◆ EXERCISE MATERIALS
/-- DTYPE and content of the delta field, and the commit after it (R71, R82-R85, R230, Table 3-9): TIME, then CONTROL, then
ABORT, the oldest block that BACK does not cover, or SWITCH. The CONTROL field goes out in an ms tick only. Block 0 goes only
after a UT has shown staging closed. -/
def deltaField (s : State) : (BitVec 4 × List Byte) × Option Commit :=
  let t := s.tick + 1
  let none' : BitVec 4 × List Byte := (0, [])
  if timeTurn s then ((4, leBytes 3 (t.toNat / 256)), s.commit)
  else
    let ctl := controlNow s
    if !ctl.isEmpty then ((5, ctl.flatMap entryBytes), s.commit)
    else if s.link.abort then ((3, []), s.commit)
    else if s.host.restart.isSome then (none', s.commit)
    else match s.commit with
      | none => (none', none)
      | some c =>
        if c.phase == .stream then
          if !c.opened && !s.link.bstSeen then (none', some c)
          else if !c.opened && s.link.bst.getLsbD 0 then ((3, []), some c)
          else match c.queue with
            | [] => (none', some c)
            | n :: _ => match c.blocks[n]? with
              | some k => ((if k.isRun then 6 else 1, k.bytes), some { c with opened := true })
              | none => (none', some c)
        else match nameSwitch s with
          | some sw => ((2, leBytes 4 sw.toNat ++ leBytes 1 (c.blocks.length - 1)), some { c with sw := some sw, swAck := false })
          | none => (none', some c)

/-- A CLEAR whose frame was lost does not go out again over a fault that was latched since (R301, log 110). -/
def clearAgain (s : State) : State := match s.link.clearN with
  | some n => forAll (s.faults.drop n) (fun f s => refuseClears f.axes s) (s.modLink fun l => { l with clearN := none })
  | none => s

/-- Sends the DOWN frame of this tick. -/
def sendDown (held : Bool) (s : State) : State :=
  let s := clearAgain (s.modLink fun l => { l with down := none })
  let d := deltaField s
  let f : DownFrame := { seq := s.link.downSeq + 1, tickl := (s.tick + 1).extractLsb' 0 8, ga := frameWord s held .a,
                         gb := frameWord s held .b, dtype := d.1.1, delta := d.1.2 }
  { s.modLink fun l => { l with downSeq := f.seq, down := some f, downRetry := false, downLost := false, done := true, ctlOpen := false,
                                clearN := if f.ga.cmd = 6 || f.gb.cmd = 6 then some s.faults.length else none }
    with commit := d.2 }

/-- The loop engine abandons the work of the tick (R48, R49). A Peony assertion in the tick stops the count of this run, and no
E:OVERRUN is raised for it (R56). -/
def overrunTick (s : State) : State :=
  let stop := s.link.overStop || s.link.mark.any fun m => m.1 == s.tick
  sendDown true (bump 0x7815 (s.modLink fun l =>
    { l with overNow := true, overStop := stop, overRun := if l.overStop then l.overRun else l.overRun + 1 }))

/-- OVERRUN (R48): the work is not finished at the start of slot 14. A tick without an accepted UC is a gap and no overrun
(R50, R92). -/
def execOverrun (s : State) : Out :=
  .next (if s.ticking && !s.link.done && s.link.gotUc then overrunTick s else s)

/-- LOOP_ENGINE_RUN: the loop engine's work of a tick and its DOWN frame (R42, R49, R57, R77). Without an accepted UC it does
not run and the frame holds the gates. Work that a late record from FRAM stops is an overrun (R48, R120). -/
def execLoopEngineRun (s : State) : Out :=
  .next (if !s.ticking || s.link.done then s
    else if !s.link.gotUc then sendDown true s
    else
      let t := dWork s
      if lateWork s t then overrunTick s
      else sendDown false (clearAccepted (t.modLink fun l => { l with elapsed := 0, overRun := 0, overStop := false })))

/-- E_OVERRUN (R50): the third consecutive overrun, in its tick. -/
def execEOverrun (s : State) : Out :=
  .next (if !s.link.overNow || s.link.overStop || s.link.overRun < 3 || (s.faults.any fun f => f.kind == 0x0D) then s
    else asterFault 0x0D 3 s.link.overRun 0 0 s)

/-! ### Peony takes a DOWN frame (R72, R73, R75, R82-R85) -/

/-- The delta field of an accepted frame, as far as it acts on arrival: blocks, runs, SWITCH, ABORT and TIME. CONTROL acts at the
reload that the frame serves (R85), and a reserved DTYPE does nothing (Table 3-9). -/
def takeDelta (f : DownFrame) (s : State) : State :=
  let d := f.delta
  match f.dtype.toNat with
  | 1 => deltaBlock (nth d 0 0) (d.drop 1) s
  | 2 => deltaSwitch (BitVec.ofNat 32 (ofLe (d.take 4))) (nth d 4 0) s
  | 3 => deltaAbort s
  | 4 => deltaTime (BitVec.ofNat 24 (ofLe (d.take 3))) s
  | 6 => deltaRun (nth d 0 0) (BitVec.ofNat 16 (ofLe ((d.drop 1).take 2))) (d.drop 3) s
  | _ => s

/-- Peony accepts a DOWN frame: its words and its CONTROL entries wait for the reload that it serves (R69, R70). -/
def takeDown (bs : List Byte) (s : State) : State :=
  let f := downOf bs
  takeDelta f (s.modPe fun p => { p with gotDown := true, downSeq := f.seq, rx := some f })

/-- Peony's verdict on a received DOWN frame, and what it takes of it (R72, R73). Without a training it answers nothing (R80). -/
def judgeDown (bs : List Byte) (s : State) : Option Byte × State :=
  if !s.pe.live then (none, s)
  else if segmentOk 48 8 bs && nth bs 2 0 == (s.pe.tick + 1).extractLsb' 0 8 then
    let r := judgeSeq s.pe.downSeq takeDown bs s
    (some r.1, r.2)
  else (some nakByte, s)

/-! ### Verdicts (R72, R74) -/

/-- A UT has been acknowledged: the record that it carried leaves the queue (R67). -/
def utAcked (bs : List Byte) (p : Peony) : Peony := { p with ut := .acked, recs := if nth bs 22 0 = 0 then p.recs else p.recs.drop 1 }

/-- The byte of a TMUX_A selection, 0 off and n + 1 for code n; TMUX_LOCK closes it (R666, R668). -/
def tmuxByte (s : State) (sel : Nat) : Byte := if s.otp.wrow.getLsbD 3 || sel = 0 then 0 else BitVec.ofNat 8 (0x80 + (sel - 1))

/-- A TMUX_A entry has reached Peony: the selection stands, and its line is answered (R668); a line that a host-core restart
ends has not acted (R233). -/
def tmuxAcked (b : Byte) (s : State) : State :=
  let s := s.modHost fun h => { h with tmuxSent := b }
  forAll (waiters s fun w => match w with | .tmux n => s.host.restart.isNone && tmuxByte s n == b | _ => false) (fun k s => match k.2 with
    | .tmux n => ok k.1 (s.modHost fun h => { h with selA := n })
    | _ => s) s

/-- What Aster knows from an acknowledged CONTROL entry: the band code of the next reload (R446), a diagnosis that it has
started (R305), the trim of the ticks from the next reload on (R538), the TMUX_A byte (R668), the isolation of E2 (R481). -/
def controlAcked (e : Nat × List Byte) (s : State) : State :=
  let b := nth e.2 0 0
  let diag (x : Axis) (s : State) : State :=
    if b = 1 then s.modLoop x fun l => { l with diagRun := l.wantDiag || l.diagRun, wantDiag := false } else s
  if e.1 = 0xF00 ∨ e.1 = 0xF01 then
    s.modLink fun l => { l with bandTo := l.bandTo.set (if e.1 = 0xF00 then .a else .b) b.toNat }
  else if e.1 = 0xF02 then diag .a s
  else if e.1 = 0xF03 then diag .b s
  else if e.1 = 0xF20 then s.modLink fun l => { l with trimTo := toSigned 16 (ofLe e.2) }
  else if e.1 = 0xF10 then s.modPwr fun p => { p with iso := true }
  else if e.1 = 0xF30 then tmuxAcked b s
  else s

/-- A DOWN frame has been acknowledged: `clear` completes (R302), its CONTROL entries leave the queue, and a SWITCH counts as
received. -/
def downAcked (f : DownFrame) (s : State) : State :=
  let m : BitVec 2 := (if f.ga.cmd = 6 then 1 else 0) ||| (if f.gb.cmd = 6 then 2 else 0)
  let s := s.modLink fun l => { l with down := none, downRetry := false, wordsTo := { a := f.ga, b := f.gb } }
  let s := if f.dtype = 5 then
      let go := parseEntries 16 f.delta
      forAll go controlAcked (s.modLink fun l => { l with control := l.control.filter fun e => !go.contains e })
    else if f.dtype = 2 then { s with commit := s.commit.map fun c => { c with swAck := c.sw.isSome } }
    else s
  clearSent (m &&& s.link.clear) (s.tick + 1) s

/-- The state of a segment of Peony after its verdict: a first NAK calls for the retry, a second one loses it (R74). -/
def SegState.verdict (hit : Byte) : SegState → SegState
  | .out bs t => if tokenAck (some t) hit then .acked else .again bs
  | .retried _ t => if tokenAck (some t) hit then .acked else .lost
  | q => q

/-- VERDICT_TOKEN: the token of a segment reaches its sender, with `lane.hit` flipped in it on the lanes (R72, R74). For a DOWN
frame `lane.noise` is what the lanes did to the frame: Peony judges it and answers; its retry is counted here, since it follows at once. -/
def execVerdictToken (seg : Seg) (lane : Lane) (s : State) : Out :=
  .next (match seg with
    | .ut => s.modPe fun p =>
      let carried : Option (List Byte) := match p.ut with
        | .out bs t | .retried bs t => if tokenAck (some t) lane.hit then some bs else none
        | _ => none
      match carried with
        | some bs => utAcked bs p
        | none => { p with ut := p.ut.verdict lane.hit }
    | .uc => s.modPe fun p => { p with uc := p.uc.verdict lane.hit }
    | .down => match s.link.down with
      | none => s
      | some f =>
        let r := judgeDown (onLane f.bytes lane.noise) s
        let s := r.2
        if tokenAck r.1 lane.hit then downAcked f s
        else if s.link.downRetry then s.modLink fun l => { l with down := none, downRetry := false, downLost := true }
        else bump 0x7821 (s.modLink fun l => { l with downRetry := true }))

/-! ### Gaps on Aster (R75-R78, R81) -/

/-- Consecutive gaps on Aster with the present tick, as far as it has gone (R75). -/
def State.gapNow (s : State) : Nat := if !s.link.gotUc || s.link.downLost then s.link.gapRun + 1 else s.link.gapRun

/-- Whether an E:LINK_GAP that Aster raised is latched, with a detail. -/
def State.gapLatched (s : State) (info : Nat) : Bool := s.faults.any fun f => f.kind == 5 && f.die == .aster && f.info == info

/-- E:LINK_GAP of Aster (R77, R78, R81); the detail tells a stuck FLT_L and a telemetry timeout apart. -/
def asterGap (info : Nat) (s : State) : State := asterFault 0x05 3 0 s.vmArg info s

/-- E_LINK_GAP (R77): the consecutive gaps on Aster reach `lnk.gap_limit`. -/
def execELinkGap (s : State) : Out :=
  .next (if s.ticking && !s.link.gapFired && s.parN 0x3000 ≤ s.gapNow then
      asterGap 0 (s.modLink fun l => { l with gapFired := true })
    else s)

/-- TELEMETRY_TIMEOUT (R78): no UT accepted for 2 ms. -/
def execTelemetryTimeout (s : State) : Out :=
  .next (if s.ticking && 2000 ≤ s.since s.link.utAt && !s.gapLatched 2 then asterGap 2 s else s)

/-- FLT_L_STUCK (R81). -/
def execFltLStuck (s : State) : Out :=
  .next (if s.ticking && s.link.low && !s.link.flt && 2000 ≤ s.since s.link.lowAt && 2 ≤ s.link.bst4 && !s.gapLatched 1 then
      asterGap 1 s
    else s)

/-! ### SAFE (R631-R634) -/

/-- The device state changes, with its notice (R632). -/
def enterDev (d : Dev) (name : String) (s : State) : State := notice 1 (txt "state " ++ txt name) { s with dev := d }

/-- RUN ends in SAFE (Table 19-5): FLT_L falls and both axes stop; a commit and the charger go on under R634, R635. -/
def enterSafe (bit : Nat) (s : State) : State :=
  let s := stopBoth 4 (noteRelease (asterFlt s))
  let s := { logAster 0x23 0 bit (if s.dev == .run then 0 else s.pwr.wakeSrc.toNat) s with fltN := true }
  enterDev .safe "SAFE" s

/-- A SAFE cause arises (Table 19-4): it is recorded, and a device in RUN enters SAFE. -/
def safeCause (bit : Nat) (s : State) : State :=
  let s := { s with safe := s.safe ||| BitVec.ofNat 6 (2 ^ bit) }
  if s.dev == .run then enterSafe bit s else s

◆ WHAT THIS TASK INVOLVES
Every line in the entries above that has the word "isSome" should be identified and copied.

◆ SOLUTION BELOW
    else if s.host.restart.isSome then (none', s.commit)
    else if f.dtype = 2 then { s with commit := s.commit.map fun c => { c with swAck := c.sw.isSome } }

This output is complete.